The question whether popular culture can actually resist
dominant ideology, or even contribute to social change, is much more difficult
to answer. Many critics easily read popular fiction and film as "attacks
against the system", neglecting both the exact ways in which the so-called
revolutionary message is enacted, and the capacities of dominant doctrines to
recuperate critical messages. Tania Modleski in "The Terror of Pleasure",
for instance, presents exploitation horror films as attacks on the basic
aspects of bourgeois culture. Thus a loving father cannibalizes his child, and
priests turn into servants of the devil. Other scholars claim that, by
presenting their perversion as supernatural, or at least pathological, horror
films precisely contribute to perpetuating those institutions.
Similarly, many critics exalt stories which feature a lone
hero fighting for his ideals against an inert and amoral system. Thus Jim
Collins in Uncommon Culturessees crime fiction opposing a smart private
detective and an inefficient police force as a critique of state justice. On
the other hand, Thomas Roberts demonstrates in An Aesthetics of Junk Fiction,a
study of the historical background of the private detective model, how the
detective story came into existence in the middle of the 19th century, at the
time the institution of state police was developed. This force consisted mainly
of lower-class people, but nevertheless disposed of a certain authority over
the upper class. The fears among the upper classes for this uncontrolled force
were eased by domesticating the police in stories explicitly devoted to them.

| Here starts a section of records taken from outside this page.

theorem State.readDuringWrite_of_new {s : State} (h : s.cfg.rwSameAddr = .new) (a v : Word) :
    s.readDuringWrite a v = v := by
  rw [State.readDuringWrite, h]

/-- Where the written word is the old one, both readings of R106 deliver it. -/
theorem State.readDuringWrite_self {s : State} {a v : Word} (h : v = s.ramOutput a) : s.readDuringWrite a v = v := by
  cases hmode : s.cfg.rwSameAddr with
  | old => rw [State.readDuringWrite_of_old hmode, h]
  | new => exact State.readDuringWrite_of_new hmode a v

/-- Settles O18: the store, and `DIN` at the word that R106 delivers. -/
theorem ramReadWriteArbitration : Obligations.RamReadWriteArbitration := fun s _ a v hwf =>
  ⟨(s.writeRam a v).ram, s.readDuringWrite a v, rfl, fun h => State.readDuringWrite_of_old h a v,
    fun h => State.readDuringWrite_of_new h a v, State.readDuringWrite_self, State.readMem_writeRam hwf a v⟩

/-! ### Reset cycles (R134 to R136) -/

theorem State.resetDin_of_some {s : State} {w : Word} (h : s.cfg.dinReset = some w) :
    s.resetDin = { s with din := w } := by
  rw [State.resetDin, h]; rfl

theorem State.resetDin_of_none {s : State} (h : s.cfg.dinReset = none) :
    s.resetDin = { s with din := Config.anyWord s.wordDraws, wordDraws := s.wordDraws + 1 } := by
  rw [State.resetDin, h]; rfl

/-- Settles O19: both operations are the reset of `DIN`. -/
theorem resetCyclesResetDinOnly : Obligations.ResetCyclesResetDinOnly := fun s _ _ _ _ =>
  ⟨fun _ hreset =>
    have h := congrArg Host.Outcome.next (State.resetDin_of_some hreset)
    ⟨h, h⟩,
  fun hreset =>
    have h := congrArg Host.Outcome.next (State.resetDin_of_none hreset)
    ⟨Config.anyWord s.wordDraws, h, h⟩⟩

/-- Settles O20: the store, and then the reset of `DIN`, by `DIN_RESET` or by a draw. -/
theorem resetCycleStillWritesRam : Obligations.ResetCycleStillWritesRam := by
  intro s c rd a v hwf
  cases hreset : s.cfg.dinReset with
  | some d =>
    have hexec : exec (.rstRamWr c rd a v) s = .next { s.writeRam a v with din := d } :=
      congrArg Host.Outcome.next (State.resetDin_of_some hreset)
    refine ⟨(s.writeRam a v).ram, d, s.wordDraws, hexec, fun w hw => ?_, fun h => ?_, State.readMem_writeRam hwf a v⟩
    · exact ⟨Option.some.inj hw, rfl⟩
    · cases h
  | none =>
    have hexec : exec (.rstRamWr c rd a v) s =
        .next { s.writeRam a v with din := Config.anyWord s.wordDraws, wordDraws := s.wordDraws + 1 } :=
      congrArg Host.Outcome.next (State.resetDin_of_none hreset)
    refine ⟨(s.writeRam a v).ram, Config.anyWord s.wordDraws, s.wordDraws + 1, hexec, fun w hw => ?_, fun _ => rfl,
      State.readMem_writeRam hwf a v⟩
    cases hw

end Sys2Proof.Machine
end

section
/-! The meanings of the CRU-path operations (spec/45_bus_cycles.md section 5), the test fixture of
spec/44_cru_bridge.md R124, and the two paths of one cycle, which commute (R47, R125). -/

namespace Sys2Proof.Machine

/-- Settles O21: both operations are the routing of R114 to R118 with the peripheral selected. -/
theorem selectedCruCycleRoutesTheBit : Obligations.SelectedCruCycleRoutesTheBit := fun s reset _ _ a out =>
  ⟨cruSub_toNat a, congrArg Host.Outcome.next (s.cruSelected_eq true out (cruSub a) reset),
    congrArg Host.Outcome.next (s.cruSelected_eq false out (cruSub a) reset)⟩

theorem exec_cruOff (reset clk wr rd : Bool) (a : Word) (out : Bool) (s : State) :
    exec (.cruOff reset clk wr rd a out) s = .next (s.cruDeselected clk out (cruSub a) reset) := rfl

/-- A peripheral that is not selected does not see the pulse, the data bit or the sub-address (R122). -/
theorem PeriphState.advance_deselected (p : PeriphState) (clk clk' out out' : Bool) (k k' : CruSub) (reset rx : Bool) :
    p.advance false clk out k reset rx = p.advance false clk' out' k' reset rx := by
  cases p <;> rfl

/-- Settles O22: `CRU.OFF` clocks the peripheral without a select, which hides pulse, data bit and address from it. -/
theorem unselectedCruCycleDropsThePulse : Obligations.UnselectedCruCycleDropsThePulse := by
  intro s reset clk wr rd a out
  refine ⟨Config.anyBit s.bitDraws, s.periph.advance false clk out (cruSub a) reset s.rx,
    congrArg Host.Outcome.next (s.cruDeselected_eq clk out (cruSub a) reset), ?_⟩
  intro clk' wr' rd' a' out' t ht
  rw [exec_cruOff, State.cruDeselected_eq] at ht
  cases ht
  exact s.periph.advance_deselected _ _ _ _ _ _ _ _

Their inability to pass on correct judgment was amply demonstrated, and forced
them to bow for the individual intellect of the detective, who always belonged
to the threatened upper class.
Finally, Umberto Eco's studies on Superman and James Bond as
myths of a static good-and-evil world view should be mentioned as very early
and lucid examples of a combination of semiotic and political analysis.
Still, there may be ways to wage revolt in an age of mass
media. One way could be to introduce small gradual changes in products
otherwise conforming to the requirements of a dominant ideology. The problem here,
of course, is that isolated messages get drowned in the discourse as a whole,
and that they can be used to avoid real changes. Some scholars, however,
describe how opposition forces use the logic of the media to subvert them. In
No Respect,Andrew Ross mentions the late sixties Yippie movement. Yippies would
stage media events, such as the public burning of dollar bills in Wall Street,
thereby drawing heavy media coverage. This politics of the spectacle brought
the counterculture right into the conservative media and filled their forms
with subversive content.
Whether this strategy is effective or not, it points to an
important fact: the mass media are not above, but dependent on the public. As
Alan Swingewood states in The Myth of Mass Culture, the ideological messages
the mass media receive are already mediated by a complex network of
institutions and discourses. The media, themselves divided over innumerable
specific discourses, transform them again. And finally the public meaningfully
relates those messages to individual existences through the mediation of social
groups, family networks.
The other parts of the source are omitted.